» EXERCISE: In the records that follow, find the line with "16 with none"; from there, retype every line exactly through the line with "s.rstN = true ∧ engineIsNext", which also belongs to the answer.

» EXTRACTED INFORMATION:
@[simp] theorem pinSync_fields (b s : State) :
    (pinSync b s).pending = s.pending ∧ (pinSync b s).fresh = s.fresh ∧ (pinSync b s).pgs = s.pgs ∧
    (pinSync b s).tck = s.tck ∧ (pinSync b s).cals = s.cals ∧ (pinSync b s).calCtl = s.calCtl ∧
    (pinSync b s).insts = s.insts ∧ (pinSync b s).staged = s.staged ∧ (pinSync b s).clusters = s.clusters ∧
    (pinSync b s).fabric = s.fabric ∧ (pinSync b s).mem = s.mem ∧ (pinSync b s).poison = s.poison ∧
    (pinSync b s).hbm = s.hbm ∧ (pinSync b s).rings = s.rings ∧ (pinSync b s).xfers = s.xfers ∧
    (pinSync b s).nextXfer = s.nextXfer ∧ (pinSync b s).pci = s.pci ∧ (pinSync b s).failedOver = s.failedOver ∧
    (pinSync b s).hiLatch = s.hiLatch ∧ (pinSync b s).loHeld = s.loHeld ∧ (pinSync b s).regQueue = s.regQueue ∧
    (pinSync b s).eth = s.eth ∧ (pinSync b s).ktp = s.ktp ∧ (pinSync b s).ptp = s.ptp ∧ (pinSync b s).sns = s.sns ∧
    (pinSync b s).ent = s.ent ∧ (pinSync b s).sup = s.sup ∧ (pinSync b s).errs = s.errs ∧ (pinSync b s).avs = s.avs ∧
    (pinSync b s).avsDev = s.avsDev ∧ (pinSync b s).pwr = s.pwr ∧ (pinSync b s).thm = s.thm ∧
    (pinSync b s).glb = s.glb ∧ (pinSync b s).tel = s.tel ∧ (pinSync b s).nextFrame = s.nextFrame ∧
    (pinSync b s).epoch = s.epoch ∧ (pinSync b s).nets = s.nets ∧ (pinSync b s).deliveries = s.deliveries := by
  and_intros <;> (unfold pinSync; simp)

@[simp] theorem sendMsix_fields (s : State) (cq : Nat) :
    (sendMsix s cq).pending = s.pending ∧ (sendMsix s cq).fresh = s.fresh ∧ (sendMsix s cq).tck = s.tck ∧
    (sendMsix s cq).cals = s.cals ∧ (sendMsix s cq).calCtl = s.calCtl ∧ (sendMsix s cq).insts = s.insts ∧
    (sendMsix s cq).staged = s.staged ∧ (sendMsix s cq).clusters = s.clusters ∧ (sendMsix s cq).fabric = s.fabric ∧
    (sendMsix s cq).mem = s.mem ∧ (sendMsix s cq).poison = s.poison ∧ (sendMsix s cq).hbm = s.hbm ∧
    (sendMsix s cq).rings = s.rings ∧ (sendMsix s cq).xfers = s.xfers ∧ (sendMsix s cq).nextXfer = s.nextXfer ∧
    (sendMsix s cq).pci = s.pci ∧ (sendMsix s cq).failedOver = s.failedOver ∧ (sendMsix s cq).hiLatch = s.hiLatch ∧
    (sendMsix s cq).loHeld = s.loHeld ∧ (sendMsix s cq).regQueue = s.regQueue ∧ (sendMsix s cq).eth = s.eth ∧
    (sendMsix s cq).ktp = s.ktp ∧ (sendMsix s cq).ptp = s.ptp ∧ (sendMsix s cq).sns = s.sns ∧
    (sendMsix s cq).ent = s.ent ∧ (sendMsix s cq).sup = s.sup ∧ (sendMsix s cq).errs = s.errs ∧
    (sendMsix s cq).avs = s.avs ∧ (sendMsix s cq).avsDev = s.avsDev ∧ (sendMsix s cq).pwr = s.pwr ∧
    (sendMsix s cq).thm = s.thm ∧ (sendMsix s cq).glb = s.glb ∧ (sendMsix s cq).tel = s.tel ∧
    (sendMsix s cq).nextFrame = s.nextFrame ∧ (sendMsix s cq).epoch = s.epoch ∧ (sendMsix s cq).nets = s.nets ∧
    (sendMsix s cq).deliveries = s.deliveries := by
  and_intros <;> (unfold sendMsix; simp)

@[simp] theorem postEntry_fields (s : State) (cq : Nat) (e : CqEntry) :
    (postEntry s cq e).pending = s.pending ∧ (postEntry s cq e).fresh = s.fresh ∧ (postEntry s cq e).tck = s.tck ∧
    (postEntry s cq e).cals = s.cals ∧ (postEntry s cq e).calCtl = s.calCtl ∧ (postEntry s cq e).insts = s.insts ∧
    (postEntry s cq e).staged = s.staged ∧ (postEntry s cq e).clusters = s.clusters ∧
    (postEntry s cq e).fabric = s.fabric ∧ (postEntry s cq e).mem = s.mem ∧ (postEntry s cq e).poison = s.poison ∧
    (postEntry s cq e).hbm = s.hbm ∧ (postEntry s cq e).xfers = s.xfers ∧ (postEntry s cq e).nextXfer = s.nextXfer ∧
    (postEntry s cq e).pci = s.pci ∧ (postEntry s cq e).failedOver = s.failedOver ∧
    (postEntry s cq e).hiLatch = s.hiLatch ∧ (postEntry s cq e).loHeld = s.loHeld ∧
    (postEntry s cq e).regQueue = s.regQueue ∧ (postEntry s cq e).eth = s.eth ∧ (postEntry s cq e).ktp = s.ktp ∧
    (postEntry s cq e).ptp = s.ptp ∧ (postEntry s cq e).sns = s.sns ∧ (postEntry s cq e).ent = s.ent ∧
    (postEntry s cq e).sup = s.sup ∧ (postEntry s cq e).errs = s.errs ∧ (postEntry s cq e).avs = s.avs ∧
    (postEntry s cq e).avsDev = s.avsDev ∧ (postEntry s cq e).pwr = s.pwr ∧ (postEntry s cq e).thm = s.thm ∧
    (postEntry s cq e).glb = s.glb ∧ (postEntry s cq e).tel = s.tel ∧ (postEntry s cq e).nextFrame = s.nextFrame ∧
    (postEntry s cq e).epoch = s.epoch ∧ (postEntry s cq e).nets = s.nets ∧
    (postEntry s cq e).deliveries = s.deliveries := by
  and_intros <;> (unfold postEntry; dsimp only; split <;> simp)
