@[simp] theorem execLoad_inForce (c : Cl) (s : State) : InForceKept s (execLoad c s) := by
  refine (inForceKept_next _ _).mpr (congrArg Tck.inForce (suDispatch_tck _ _ _ _ fun t k m n x hx => ?_))
  obtain ⟨r, -, rfl⟩ := Option.map_eq_some_iff.mp hx
  simp

@[simp] theorem execSuSwap_inForce (c : Cl) (s : State) : InForceKept s (execSuSwap c s) := by
  simp only [execSuSwap, inForceKept_next]
  split
  · simp
  · refine congrArg Tck.inForce (suDispatch_tck _ _ _ _ fun t k m n x hx => ?_)
    split at hx <;> rw [← Option.some.inj hx] <;> simp

@[simp] theorem swapEnds_tck (s : State) (c : Nat) (r : SuRun) (o : Op) : (swapEnds s c r o).tck = s.tck := by
  simp [swapEnds]

@[simp] theorem execSuNop_inForce (c : Cl) (s : State) : InForceKept s (execSuNop c s) := by
  unfold execSuNop
  split <;> simp

@[simp] theorem suDelay_tck (s : State) (c : Nat) (boundary : Bool) (n : Nat) :
    (suDelay s c boundary n).tck = s.tck := by simp [suDelay]

@[simp] theorem suFinish_tck (s : State) (c : Nat) (r : SuRun) : (suFinish s c r).1.tck = s.tck := by
  unfold suFinish
  dsimp only
  split
  · split
    · split <;> simp
    · simp
  · simp

@[simp] theorem execSuCommandComplete_inForce (c : Cl) (boundary : Bool) (s : State) :
    InForceKept s (execSuCommandComplete c boundary s) := by
  simp only [execSuCommandComplete, inForceKept_next]
  split
  · split
    · rfl
    · split <;> simp
  · rfl

@[simp] theorem trimAdvance_inForce (s : State) (c b : Nat) : (trimAdvance s c b).tck.inForce = s.tck.inForce := by
  simp [trimAdvance, Tck.inForce]

@[simp] theorem suCommands_inForce (s : State) :
    (∀ c, InForceKept s (execSweep c s)) ∧ (∀ c, InForceKept s (execRebuild c s)) ∧
    (∀ c, InForceKept s (execRead c s)) ∧ (∀ c b ones, InForceKept s (execNoiseTrimPass c b ones s)) := by
  simp [execSweep, execRebuild, execRead, execNoiseTrimPass]

/-! ### Annealing runs (09_annealing.md) -/

@[simp] theorem modAnn_tck (s : State) (h : Nat) (f : Anneal → Anneal) : (modAnn s h f).tck = s.tck := by
  simp [modAnn]

@[simp] theorem advanceArrays_tck (s : State) (h t : Nat) : (advanceArrays s h t).tck = s.tck := by
  simp [advanceArrays]

@[simp] theorem execCheckpoint_inForce (h : InstId) (s : State) : InForceKept s (execCheckpoint h s) := by
  unfold execCheckpoint
  dsimp only
  split <;> simp

@[simp] theorem execCheckpointResult_inForce (h : InstId) (s : State) : InForceKept s (execCheckpointResult h s) := by
  unfold execCheckpointResult
  dsimp only
  split <;> simp

@[simp] theorem writeRec_tck (h : Nat) (s : State) (r : TraceRec) : (writeRec h s r).tck = s.tck := by simp [writeRec]

@[simp] theorem annealCommit_tck (s : State) (h : Nat) : (annealCommit s h).tck = s.tck := by simp [annealCommit]

@[simp] theorem execSuaStagedWrite_inForce (h : InstId) (off : BitVec 12) (v : Word) (s : State) :
    InForceKept s (execSuaStagedWrite h off v s) := by
  unfold execSuaStagedWrite
  dsimp only
  split <;> simp

@[simp] theorem execBestClr_inForce (h : InstId) (s : State) : InForceKept s (execBestClr h s) := by
  simp [execBestClr]

@[simp] theorem decidePar_tck (s : State) (h : Nat) : (decidePar s h).tck = s.tck := by
  unfold decidePar
  split <;> simp

@[simp] theorem annealBoundary_tck (s : State) (h : Nat) : (annealBoundary s h).tck = s.tck := by
  simp [annealBoundary]

@[simp] theorem ghostGroup_tck (i : Inst) (g : XGroup) (w : Word64) (s : State) :
    (ghostGroup i g w s).tck = s.tck := by
  simp [ghostGroup]

@[simp] theorem applyFrame_tck (s : State) (h j tick : Nat) (unl : Bool) (gs : List (Nat × Word64)) :
    (applyFrame s h j tick unl gs).tck = s.tck := by
  unfold applyFrame
  split
  · rfl
  · refine (modAnn_tck ..).trans (tck_foldl _ _ _ fun t g => ?_)
    split <;> simp

@[simp] theorem execBoundaryFrameReceive_inForce (n : PortId) (offsetNs : Nat) (s : State) :
    InForceKept s (execBoundaryFrameReceive n offsetNs s) := by
  refine (inForceKept_next _ _).mpr (congrArg Tck.inForce (withPkt_tck _ _ _ _ fun t f h p => ?_))
  dsimp only
  split
  · simp
  · simp

@[simp] theorem openPeer_tck (h : Nat) (s : State) (j : Nat) : (openPeer h s j).tck = s.tck := by
  unfold openPeer
  dsimp only
  split <;> simp

@[simp] theorem openPeers_tck (s : State) (h : Nat) : (openPeers s h).tck = s.tck := by simp [openPeers]

@[simp] theorem checkPeers_tck (s : State) (h : Nat) : (checkPeers s h).tck = s.tck := by simp [checkPeers]

@[simp] theorem sendBoundaryFrames_tck (s : State) (h : Nat) : (sendBoundaryFrames s h).tck = s.tck := by
  simp [sendBoundaryFrames]

/-! ### Supervisors (17_faults.md) -/

@[simp] theorem takeOver_inForce (s : State) : (takeOver s).tck.inForce = s.tck.inForce := by
  simp [takeOver, Tck.inForce]

@[simp] theorem supFailed_inForce (s : State) (n : Nat) : (supFailed s n).tck.inForce = s.tck.inForce := by
  simp [supFailed]

@[simp] theorem suspectSup_inForce (s : State) (a b : Nat) : (suspectSup s a b).tck.inForce = s.tck.inForce := by
  simp [suspectSup]

@[simp] theorem applyForce_inForce (s : State) : (applyForce s).tck.inForce = s.tck.inForce := by simp [applyForce]

@[simp] theorem mirrorRecord_tck (s : State) : (mirrorRecord s).tck = s.tck := by simp [mirrorRecord]

@[simp] theorem supervisorCommands_inForce (s : State) :
    (∀ src dst term, InForceKept s (execHeartbeat src dst term s)) ∧
    (∀ src dst, InForceKept s (execHeartbeatMissed src dst s)) ∧ InForceKept s (execSupForce s) := by
  simp [execHeartbeat, execHeartbeatMissed, execSupForce]

/-! ### Voltage, clock grade and temperatures (17_faults.md, 18_power.md) -/

@[simp] theorem writeVenv_tck (d : Nat) (v : Word) (s : State) : (writeVenv d v s).tck = s.tck := by simp [writeVenv]

@[simp] theorem voltageStep_tck (short excess : Bool) (s : State) (d : Nat) :
    (voltageStep short excess s d).tck = s.tck := by simp [voltageStep]

@[simp] theorem voltageLoop_tck (i : BoundaryIn) (s : State) : (voltageLoop i s).tck = s.tck := by simp [voltageLoop]

@[simp] theorem applyTrimEnv_tck (s : State) : (applyTrimEnv s).tck = s.tck := by
  unfold applyTrimEnv
  split <;> simp

@[simp] theorem applyGenv_tck (s : State) : (applyGenv s).tck = s.tck := by
  unfold applyGenv
  split <;> simp
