-- ==== Sys2Proof/Syntax.lean ====
section
/-! DEFINITION. The commands of the engine, one constructor per row of spec/opcode_table.json (R67). -/

namespace Sys2Proof

/-- The block registers BLK0..BLK3, named A, B, C and D (R34, R64). -/
inductive BlkReg where
  | A | B | C | D
  deriving DecidableEq, Repr

/-- A command (R67, R71), operands in assembler order, the destination first. The immediate is a number; a legal
one is in 0..63 (R65), which `Instr.wellFormed` checks. -/
inductive Instr where
  | nop
  | keyclr
  | sched
  | enc
  | dec
  | rotl   (rd rs1 rs2 : BlkReg)
  | rotr   (rd rs1 rs2 : BlkReg)
  | rotli  (rd rs1 : BlkReg) (imm : Nat)
  | rotri  (rd rs1 : BlkReg) (imm : Nat)
  | mulmix (rd rs1 : BlkReg)
  deriving DecidableEq, Repr

end Sys2Proof
end

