-- ==== Sys2Proof/Machine/Operands.lean ====
section
/-! DEFINITION. Operand forms: a block register read or written (R64) and the rotation amounts (R65); and the two
leaf datapaths every command shares, the barrel shifter (R85, R86) and the multiply-mix unit (R88). -/

namespace Sys2Proof.Machine

/-- BLK[r] (R17, R64). -/
def Block.get {w : Nat} (b : Block w) : BlkReg → Word w
  | .A => b.a
  | .B => b.b
  | .C => b.c
  | .D => b.d

/-- `BLK[r] <- x` (R17, R64). -/
def Block.set {w : Nat} (b : Block w) (r : BlkReg) (x : Word w) : Block w :=
  match r with
  | .A => { b with a := x }
  | .B => { b with b := x }
  | .C => { b with c := x }
  | .D => { b with d := x }

/-- The engine with block register `r` replaced. -/
def Engine.setBlk {p : Params} (e : Engine p) (r : BlkReg) (x : Word p.W) : Engine p :=
  { e with blk := e.blk.set r x }

/-- `rotl(x, n)`: rotate left by `n mod W` (R85). The shifts and the `or` are W bits wide, so nothing stands above
bit W. -/
def rotl {w : Nat} (x : Word w) (n : Nat) : Word w :=
  let s := n % w
  if s = 0 then x else (x <<< s) ||| (x >>> (w - s))

/-- `rotr(x, n)`: rotate right by `n mod W` (R86). -/
def rotr {w : Nat} (x : Word w) (n : Nat) : Word w :=
  let s := n % w
  if s = 0 then x else (x >>> s) ||| (x <<< (w - s))

/-- `mulmix(x) = x(2x + 1) mod 2^W` (R88). -/
def mulmix {w : Nat} (x : Word w) : Word w := x * (2 * x + 1)

end Sys2Proof.Machine
end

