-- ==== Sys2Proof/Certificates/Slice0/Obligations.lean ====
section
/-! DEFINITION. The statements for the provers, from the spec's numbered rules. -/

open Sys2Proof Sys2Proof.Machine

/-! ### Words the statements share -/

namespace Sys2Proof.Claims

/-- The next event is an engine step: listed, or taken because none is listed (assumption 16). -/
def engineIsNext (s : State) : Prop := s.inputs = [] ∨ s.inputs.head? = some .engine

/-- The next step completes command `i`: reset deasserted, an engine step next (listed, or by assumption 16 with none
listed), PHASE = RUN with one step left (or with REMAIN = 0, which no rule produces: assumption 2), and `i` in
PENDING. -/
def completes (s : State) (i : Instr) : Prop :=
  s.rstN = true ∧ engineIsNext s ∧ ∃ w n, s.eng.phase = .run w n ∧ n ≤ 1 ∧ decode w = .ok i

/-- The next step asserts reset. -/
def resets (s : State) : Prop := s.inputs.head? = some .assertReset

/-- The next step is a host write of `v` to index `idx`, by the register port or by a bus access bound to it, with
reset deasserted. -/
def writes (s : State) (idx : BitVec 12) (v : BitVec s.params.WD) : Prop :=
  s.rstN = true ∧
    (s.inputs.head? = some (.host (.write idx v)) ∨
     ∃ b, s.inputs.head? = some (.bus b) ∧ b.bind s.params = some (.write idx v))

/-- The next step accepts command `i`: a host write of its word to CMD that passes every check of R74. -/
def accepts (s : State) (i : Instr) : Prop :=
  ∃ v, writes s 0x005#12 v ∧ s.eng.busy = false ∧ decode (v.setWidth 32) = .ok i ∧ s.eng.issueCheck i = .noError

/-- `e'` is `e` but for the block registers and the end of the busy period: every other register, special register,
error field, key field and file is unchanged. -/
def onlyBlock {p : Params} (e e' : Engine p) : Prop :=
  e' = { e with blk := e'.blk, done := true, phase := .idle }

/-- A command whose only issue checks are BUSY and ILLEGAL_CMD: its word is rejected with BUSY while busy, and
accepted while idle, whatever error is recorded (R74, R75). -/
def issuesUnchecked (i : Instr) : Prop :=
  ∀ (p : Params) (e : Engine p) (lat : Nat) (v : BitVec p.WD), v.setWidth 32 = encode i →
    (e.busy = true → e.regWrite lat 0x005#12 v = e.raiseError .busy 0x005#12 v) ∧
    (e.busy = false → e.regWrite lat 0x005#12 v = { e with phase := .run (encode i) lat, done := false })

/-- ENC and DEC: as above, and NO_KEY where KEY_VALID = 0 (R74). -/
def issuesWithKey (i : Instr) : Prop :=
  ∀ (p : Params) (e : Engine p) (lat : Nat) (v : BitVec p.WD), v.setWidth 32 = encode i →
    (e.busy = true → e.regWrite lat 0x005#12 v = e.raiseError .busy 0x005#12 v) ∧
    (e.busy = false → e.keyValid = false → e.regWrite lat 0x005#12 v = e.raiseError .noKey 0x005#12 v) ∧
    (e.busy = false → e.keyValid = true →
      e.regWrite lat 0x005#12 v = { e with phase := .run (encode i) lat, done := false })

/-- A word with opcode `op` and a bit of `unused` set is illegal (R68, R69), and a write of it to CMD while idle is
rejected with ILLEGAL_CMD (R114). -/
def illegalWith (op unused : BitVec 32) : Prop :=
  ∀ w : BitVec 32, w &&& 0xF#32 = op → w &&& unused ≠ 0#32 →
    (∃ r, decode w = .error r) ∧
    ∀ (p : Params) (e : Engine p) (lat : Nat) (v : BitVec p.WD), v.setWidth 32 = w → e.busy = false →
      e.regWrite lat 0x005#12 v = e.raiseError .illegalCmd 0x005#12 v

/-- A block register's number (R64). -/
def regNum : BlkReg → Nat
  | .A => 0
  | .B => 1
  | .C => 2
  | .D => 3

/-- Register field `r` of a word at bit `k` (R62, R64). -/
def fieldIs (w : BitVec 32) (k : Nat) (r : BlkReg) : Prop := w.toNat / 2 ^ k % 4 = regNum r

/-! The rules' own arithmetic, on naturals: the text of R85, R86, R101, R106, R107 and R108 with every operation
reduced modulo 2^W. -/

/-- R85. -/
def rotlN (w x n : Nat) : Nat :=
  if n % w = 0 then x else ((x <<< (n % w)) ||| (x >>> (w - n % w))) % 2 ^ w

/-- R86. -/
def rotrN (w x n : Nat) : Nat :=
  if n % w = 0 then x else ((x >>> (n % w)) ||| (x <<< (w - n % w))) % 2 ^ w

/-- R106: f(x). -/
def mixN (w lg x : Nat) : Nat := rotlN w ((x * (2 * x + 1)) % 2 ^ w) lg

/-- Four words as numbers. -/
abbrev Quad := Nat × Nat × Nat × Nat

/-- A block as four numbers. -/
def quadOf {w : Nat} (b : Block w) : Quad := (b.a.toNat, b.b.toNat, b.c.toNat, b.d.toNat)

/-- R107, the body of the loop. -/
def encRoundN (w lg : Nat) (sk : Nat → Nat) (x : Quad) (i : Nat) : Quad :=
  let (a, b, c, d) := x
  let tt := mixN w lg b
  let uu := mixN w lg d
  let a' := (rotlN w (a ^^^ tt) uu + sk (2 * i)) % 2 ^ w
  let c' := (rotlN w (c ^^^ uu) tt + sk (2 * i + 1)) % 2 ^ w
  (b, c', d, a')

/-- R107: Encrypt, the rounds i = 1 .. R in that order. -/
def encryptN (w lg r : Nat) (sk : Nat → Nat) (x : Quad) : Quad :=
  let (a, b, c, d) := x
  let (a, b, c, d) :=
    ((List.range r).map (· + 1)).foldl (encRoundN w lg sk) (a, (b + sk 0) % 2 ^ w, c, (d + sk 1) % 2 ^ w)
  ((a + sk (2 * r + 2)) % 2 ^ w, b, (c + sk (2 * r + 3)) % 2 ^ w, d)

/-- A difference modulo 2^W (R16). -/
def subN (w x y : Nat) : Nat := (x + (2 ^ w - y % 2 ^ w)) % 2 ^ w

/-- R108, the body of the loop. -/
def decRoundN (w lg : Nat) (sk : Nat → Nat) (x : Quad) (i : Nat) : Quad :=
  let (b, c, d, a) := x
  let uu := mixN w lg d
  let tt := mixN w lg b
  let c' := rotrN w (subN w c (sk (2 * i + 1))) tt ^^^ uu
  let a' := rotrN w (subN w a (sk (2 * i))) uu ^^^ tt
  (a', b, c', d)

/-- R108: Decrypt, the rounds i = R down to 1. -/
def decryptN (w lg r : Nat) (sk : Nat → Nat) (x : Quad) : Quad :=
  let (a, b, c, d) := x
  let (a, b, c, d) :=
    ((List.range r).map (· + 1)).reverse.foldl (decRoundN w lg sk)
      (subN w a (sk (2 * r + 2)), b, subN w c (sk (2 * r + 3)), d)
  (a, subN w b (sk 0), c, subN w d (sk 1))

/-- What R101's loop works on. -/
structure MixN where
  s  : Nat → Nat
  l  : Nat → Nat
  ka : Nat
  kb : Nat
  i  : Nat
  j  : Nat

/-- R101, the body of the loop. -/
def mixStepN (w t c : Nat) (m : MixN) : MixN :=
  let ka := rotlN w ((m.s m.i + m.ka + m.kb) % 2 ^ w) 3
  let kb := rotlN w ((m.l m.j + ka + m.kb) % 2 ^ w) ((ka + m.kb) % 2 ^ w)
  { s := fun n => if n = m.i then ka else m.s n
    l := fun n => if n = m.j then kb else m.l n
    ka := ka
    kb := kb
    i := (m.i + 1) % t
    j := (m.j + 1) % c }

/-- R102: KeySchedule(K, b), word by word: R98, R99, R100 and then R101's v iterations. -/
def keyScheduleN (p : Params) (k : Nat → Nat) (b : Nat) : Nat → Nat :=
  let c := max 1 ((b + p.U - 1) / p.U)
  let start : MixN :=
    { s := fun i => ((magicP p.width).toNat + i * (magicQ p.width).toNat) % 2 ^ p.W
      l := fun j => ∑ i ∈ Finset.range p.U, (if j * p.U + i < b then k (j * p.U + i) else 0) * 2 ^ (8 * i)
      ka := 0
      kb := 0
      i := 0
      j := 0 }
  ((mixStepN p.W p.T c)^[3 * max c p.T] start).s

/-- The two states are the same but for what the key buffer holds. -/
def sameButKey (s s' : State) : Prop :=
  ∃ k : Vector Byte s.params.B_MAX, s' = { s with eng := { s.eng with key := k } }

end Sys2Proof.Claims

open Sys2Proof.Claims

/-! ### Encoding -/

/-- Words written out from V-ENCD-1 and R71 decode to the commands they stand for. -/
def Obligations.SpecWordsDecode : Prop :=
  decode 0x00000000#32 = .ok .nop ∧ decode 0x00000001#32 = .ok .keyclr ∧ decode 0x00000002#32 = .ok .sched ∧
  decode 0x00000003#32 = .ok .enc ∧ decode 0x00000004#32 = .ok .dec ∧
  decode 0x00000125#32 = .ok (.rotl .C .A .B) ∧ decode 0x00000136#32 = .ok (.rotr .D .A .B) ∧
  decode 0x00001417#32 = .ok (.rotli .B .A 5) ∧ decode 0x000080E8#32 = .ok (.rotri .C .D 32) ∧
  decode 0x000000B9#32 = .ok (.mulmix .D .C)

/-- Every command with an immediate in range is read back from its word, with every operand. -/
def Obligations.DecodeEncodeRoundTrip : Prop :=
  ∀ i : Instr, i.wellFormed = true → decode (encode i) = .ok i

/-- A word that decodes is the word of exactly that command, and the command's immediate is in range: no bit of a
legal word is dropped. -/
def Obligations.LegalWordsEncodeBack : Prop :=
  ∀ (w : BitVec 32) (i : Instr), decode w = .ok i → i.wellFormed = true ∧ encode i = w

» ANSWER BELOW:
/-- The next step completes command `i`: reset deasserted, an engine step next (listed, or by assumption 16 with none
listed), PHASE = RUN with one step left (or with REMAIN = 0, which no rule produces: assumption 2), and `i` in
PENDING. -/
def completes (s : State) (i : Instr) : Prop :=
  s.rstN = true ∧ engineIsNext s ∧ ∃ w n, s.eng.phase = .run w n ∧ n ≤ 1 ∧ decode w = .ok i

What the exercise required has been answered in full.